### WHAT NEEDS TO BE DONE
Your answer consists of the lines in the data that contain "Instr". Copy each of them.

### SUPPLIED MATERIAL
-- ==== Sys2Proof/Machine/Cycle.lean ====
section
/-! DEFINITION. What comes about in a core's cycle before its issue slot (R188, R204, R207), the physical events that no
unit causes (R223, R231, R434), and what a stopped package still does (R434). -/

namespace Sys2Proof.Machine

/-- A core's next cycle begins: the ticks of the cycle before have come (R204, R207), and the forced saves that are due
begin (R188). In a stopped package no cycle passes (R434). -/
def State.beginCycle (s : State) (k : Nat) : State :=
  if s.tripped then s
  else
    let s := (s.tickDue k).modCore k fun x =>
      ({ x with cycle := x.cycle + 1, bench := { x.bench with ticked := false } } : Core).bump 0 0 1
    s.forceDue k

/-- A 32-bit soft-error counter of a die rises by one and saturates (R415). -/
def Die.bumpSoft (d : Die) (index : Nat) : Die :=
  { d with soft := Tab.put d.soft index (min (Tab.get 0 d.soft index + 1) 0xFFFFFFFF) }

/-- What a physical event changes: a tile symbol reads wrong (R223), the on-die ECC of HBM corrects a symbol or finds
a line that it cannot correct (R231), a memory-side cache corrects a symbol (R415), or management reports what it
measures or counts (R434). -/
def State.upset (s : State) (u : Upset) : State :=
  match u with
  | .tileSymbol k b =>
    if s.enabled k && decide (b.stripe < 8192) && decide (b.position < 8) && decide (b.bank < 18) &&
        !(s.core k).bad.contains b then
      s.modCore k fun x => { x with bad := x.bad ++ [b] }
    else s
  | .hbmSymbol pa => if pa < 2 ^ 39 then s.modDie (homeDie pa) fun d => d.bumpSoft (4 + stackOf pa % 2) else s
  | .hbmLine pa => if pa < 2 ^ 39 && !s.poison.contains (pa / 64) then { s with poison := s.poison ++ [pa / 64] } else s
  | .cacheSymbol d => if d < 4 then s.modDie d fun d => d.bumpSoft 3 else s
  | .readings t v p => { s with reports := s.reports ++ [.readings t v p] }
  | .counterRead k name =>
    match s.perfWord k name with
    | some w => { s with reports := s.reports ++ [.counter k name w] }
    | none => s

/-- The steps of the management controller and of the module's supply: they go on while the package is stopped
(R434). -/
def managementSteps : List Instr :=
  [.powerOn, .deviceReset, .coreReset, .presenceLoss, .thermalStepDown, .thermalTrip, .managementTableWrite,
   .counterClear, .bankFailureMark, .getVersion, .getCapabilities, .negotiateAlgorithms, .getDigests, .getCertificate,
   .challenge, .getMeasurements]

/-- The step of a unit may come: the package runs, or the step is management's (R434). -/
def State.admits (s : State) (i : Instr) : Bool := !s.tripped || managementSteps.contains i

end Sys2Proof.Machine
end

### EXERCISE OUTPUT
def managementSteps : List Instr :=
def State.admits (s : State) (i : Instr) : Bool := !s.tripped || managementSteps.contains i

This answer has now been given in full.